Below are records to be output exactly, every one of them.

Saved data entries:
--- START ---

/-- A vtile as launch places it (R125, R185). -/
def newVtile (ptile divIdx : Nat) : Vtile where
  res := true
  ptile := ptile
  accs := Vector.replicate 8 ⟨Vector.replicate 64 0, false, true⟩
  cbs := Vector.replicate 4 0
  curA := 0
  curB := 0
  mq := []
  fstat := 0
  saves := []
  cur := Vector.replicate 4 0
  imbal := 0
  divIdx := divIdx
  div := .resident
  log := none
  logW := 0
  logR := 0
  cutT := 0
  recs := []
  owed := []
  upds := []
  lost := false
  stopped := none
  restoreTo := none
  past := []
  race := ⟨0, [], [], [], []⟩
  cover := []

/-! ### Queue descriptors and rings (R152, R153) -/

/-- HBM address of a queue's descriptor. -/
def descAddr (s : State) (q : Nat) : Nat := s.qdbase.toNat + 64 * q

/-- A queue's descriptor, as it stands (log 8). One that system software has placed beyond HBM reads as zero, and is not valid
(R7; log 19). -/
def desc (s : State) (q : Nat) : Nat := if State.hbmHas (descAddr s q) 64 then s.hbm (descAddr s q) 64 else 0

def descBase (d : Nat) : Nat := field d 448 64
def descSize (d : Nat) : Nat := 2 ^ (field d 444 4 + 4)
def descPrio (d : Nat) : Nat := field d 439 5
def descAsid (d : Nat) : Nat := field d 424 12
def descHtlen (d : Nat) : Nat := field d 404 20
def descQuant (d : Nat) : Nat := if field d 384 16 = 0 then 100 else field d 384 16
def descHtbase (d : Nat) : Nat := field d 320 64

/-- Whether a descriptor is valid: V = 1, its reserved fields are zero, and HBM holds its ring (R7, R152; log 19). DESIGN CHOICE: the
reserved bytes 16 to 127 of the ring's header are not looked at; R4 calls a nonzero one malformed, and R153 names no fault for it
(log 37). -/
def descOk (d : Nat) : Bool :=
  bit d 438 && field d 436 2 == 0 && field d 400 4 == 0 && field d 32 288 == 0
    && State.hbmHas (descBase d) (128 + 128 * descSize d)

/-- WIDX as live, and RIDX (R153). -/
def widx (s : State) (d : Nat) : Nat := s.liveNum (hbmKey (descBase d)) 8
def ridx (s : State) (d : Nat) : Nat := s.mem.num (hbmKey (descBase d + 8)) 8

/-- Counts a packet that left no completion record (R152). -/
def countLost (s : State) (q : Nat) : State :=
  s.hbmPut (descAddr s q) 4 (min (field (desc s q) 0 32 + 1) 0xFFFFFFFF)

/-! ### Ringing and mapping (R154 to R156) -/

/-- READY when the ring holds packets, and IDLE when it holds none. -/
def restState (s : State) (d : Nat) : SlotState := if widx s d = ridx s d then .idle else .ready

/-- Puts a slot whose packet is done into READY or IDLE (R155). -/
def restSlot (s : State) (slot : Nat) : State :=
  match lookup slot s.qslots with
  | none => s
  | some x =>
    let st := restState s (desc s x.queue)
    { s with qslots := insertAt slot { x with st, idleSince := s.now } s.qslots }

/-- Marks a queue rung; a ring that finds it empty does nothing (R154). -/
def ring (s : State) (q : Nat) : State :=
  let d := desc s q
  if descOk d && widx s d == ridx s d then s
  else match s.qslots.find? fun x => x.2.queue == q with
  | some x => if x.2.st = .idle then { s with qslots := insertAt x.1 { x.2 with st := .ready } s.qslots } else s
  | none =>
    if s.pending.any fun p => p.queue == q then s
    else { s with pending := s.pending ++ [⟨q, descPrio d⟩] }

/-- A write to QDOOR; a write in team mode bears the team's ASID (R154). -/
def doorbell (s : State) (asid : Option Nat) (q : Nat) : State :=
  if s.qdlen ≤ q then s
  else match asid with
    | some a => if descOk (desc s q) && descAsid (desc s q) == a then ring s q else s
    | none => ring s q

/-- QDOOR written by a strand of a team (R154). -/
def execQdoor (team : Nat) (v : Word) (s : State) : Out :=
  match s.team? team with
  | none => .next s
  | some t => .next (doorbell s (if t.asid = 0 then none else some t.asid) (field v.toNat 0 16))

/-- Whether the host reaches the package: CXL link 0 is UP (R201). -/
def hostLink (s : State) : Bool := (s.cxlQuad false).any fun q => (s.quad q).st == .up

/-- HOST_DOORBELL_WRITE: a 32-bit access to the doorbell aperture; a write to offset 0 rings, other writes do nothing, and a read
answers zero (R201). -/
def execHostDoorbellWrite (ofs : Nat) (v : Option (BitVec 32)) (s : State) : Out :=
  if !hostLink s then .next s
  else match v with
    | none => .next (s.send (.hostData (bytesOf 4 0)))
    | some v => if ofs = 0 then .next (doorbell s none (field v.toNat 0 16)) else .next s

/-- HOST_HBM_ACCESS: a read answers the committed bytes and a write stores them (R201); engine work that still has to read the
bytes hears of it (R74, R223). -/
def execHostHbmAccess (addr n : Nat) (data : Option (List Byte)) (s : State) : Out :=
  if !hostLink s then .next s
  else match data with
  | none => if State.hbmHas addr n then .next (s.send (.hostData (s.mem.read (hbmKey addr) n))) else .next (s.miss (hbmKey addr))
  | some bs =>
    if State.hbmHas addr bs.length then
      let ks := interval (hbmKey addr) bs.length
      .next (((s.commit (hbmKey addr) bs).touchKeys ks).spoilDone s.doneCopies ks)
    else .next (s.miss (hbmKey addr))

--- END ---

**EXPECTED OUTPUT**:
/-- A vtile as launch places it (R125, R185). -/
def newVtile (ptile divIdx : Nat) : Vtile where
  res := true
  ptile := ptile
  accs := Vector.replicate 8 ⟨Vector.replicate 64 0, false, true⟩
  cbs := Vector.replicate 4 0
  curA := 0
  curB := 0
  mq := []
  fstat := 0
  saves := []
  cur := Vector.replicate 4 0
  imbal := 0
  divIdx := divIdx
  div := .resident
  log := none
  logW := 0
  logR := 0
  cutT := 0
  recs := []
  owed := []
  upds := []
  lost := false
  stopped := none
  restoreTo := none
  past := []
  race := ⟨0, [], [], [], []⟩
  cover := []

/-! ### Queue descriptors and rings (R152, R153) -/

/-- HBM address of a queue's descriptor. -/
def descAddr (s : State) (q : Nat) : Nat := s.qdbase.toNat + 64 * q

/-- A queue's descriptor, as it stands (log 8). One that system software has placed beyond HBM reads as zero, and is not valid
(R7; log 19). -/
def desc (s : State) (q : Nat) : Nat := if State.hbmHas (descAddr s q) 64 then s.hbm (descAddr s q) 64 else 0

def descBase (d : Nat) : Nat := field d 448 64
def descSize (d : Nat) : Nat := 2 ^ (field d 444 4 + 4)
def descPrio (d : Nat) : Nat := field d 439 5
def descAsid (d : Nat) : Nat := field d 424 12
def descHtlen (d : Nat) : Nat := field d 404 20
def descQuant (d : Nat) : Nat := if field d 384 16 = 0 then 100 else field d 384 16
def descHtbase (d : Nat) : Nat := field d 320 64

/-- Whether a descriptor is valid: V = 1, its reserved fields are zero, and HBM holds its ring (R7, R152; log 19). DESIGN CHOICE: the
reserved bytes 16 to 127 of the ring's header are not looked at; R4 calls a nonzero one malformed, and R153 names no fault for it
(log 37). -/
def descOk (d : Nat) : Bool :=
  bit d 438 && field d 436 2 == 0 && field d 400 4 == 0 && field d 32 288 == 0
    && State.hbmHas (descBase d) (128 + 128 * descSize d)

/-- WIDX as live, and RIDX (R153). -/
def widx (s : State) (d : Nat) : Nat := s.liveNum (hbmKey (descBase d)) 8
def ridx (s : State) (d : Nat) : Nat := s.mem.num (hbmKey (descBase d + 8)) 8

/-- Counts a packet that left no completion record (R152). -/
def countLost (s : State) (q : Nat) : State :=
  s.hbmPut (descAddr s q) 4 (min (field (desc s q) 0 32 + 1) 0xFFFFFFFF)

/-! ### Ringing and mapping (R154 to R156) -/

/-- READY when the ring holds packets, and IDLE when it holds none. -/
def restState (s : State) (d : Nat) : SlotState := if widx s d = ridx s d then .idle else .ready

/-- Puts a slot whose packet is done into READY or IDLE (R155). -/
def restSlot (s : State) (slot : Nat) : State :=
  match lookup slot s.qslots with
  | none => s
  | some x =>
    let st := restState s (desc s x.queue)
    { s with qslots := insertAt slot { x with st, idleSince := s.now } s.qslots }

/-- Marks a queue rung; a ring that finds it empty does nothing (R154). -/
def ring (s : State) (q : Nat) : State :=
  let d := desc s q
  if descOk d && widx s d == ridx s d then s
  else match s.qslots.find? fun x => x.2.queue == q with
  | some x => if x.2.st = .idle then { s with qslots := insertAt x.1 { x.2 with st := .ready } s.qslots } else s
  | none =>
    if s.pending.any fun p => p.queue == q then s
    else { s with pending := s.pending ++ [⟨q, descPrio d⟩] }

/-- A write to QDOOR; a write in team mode bears the team's ASID (R154). -/
def doorbell (s : State) (asid : Option Nat) (q : Nat) : State :=
  if s.qdlen ≤ q then s
  else match asid with
    | some a => if descOk (desc s q) && descAsid (desc s q) == a then ring s q else s
    | none => ring s q

/-- QDOOR written by a strand of a team (R154). -/
def execQdoor (team : Nat) (v : Word) (s : State) : Out :=
  match s.team? team with
  | none => .next s
  | some t => .next (doorbell s (if t.asid = 0 then none else some t.asid) (field v.toNat 0 16))

/-- Whether the host reaches the package: CXL link 0 is UP (R201). -/
def hostLink (s : State) : Bool := (s.cxlQuad false).any fun q => (s.quad q).st == .up

/-- HOST_DOORBELL_WRITE: a 32-bit access to the doorbell aperture; a write to offset 0 rings, other writes do nothing, and a read
answers zero (R201). -/
def execHostDoorbellWrite (ofs : Nat) (v : Option (BitVec 32)) (s : State) : Out :=
  if !hostLink s then .next s
  else match v with
    | none => .next (s.send (.hostData (bytesOf 4 0)))
    | some v => if ofs = 0 then .next (doorbell s none (field v.toNat 0 16)) else .next s

/-- HOST_HBM_ACCESS: a read answers the committed bytes and a write stores them (R201); engine work that still has to read the
bytes hears of it (R74, R223). -/
def execHostHbmAccess (addr n : Nat) (data : Option (List Byte)) (s : State) : Out :=
  if !hostLink s then .next s
  else match data with
  | none => if State.hbmHas addr n then .next (s.send (.hostData (s.mem.read (hbmKey addr) n))) else .next (s.miss (hbmKey addr))
  | some bs =>
    if State.hbmHas addr bs.length then
      let ks := interval (hbmKey addr) bs.length
      .next (((s.commit (hbmKey addr) bs).touchKeys ks).spoilDone s.doneCopies ks)
    else .next (s.miss (hbmKey addr))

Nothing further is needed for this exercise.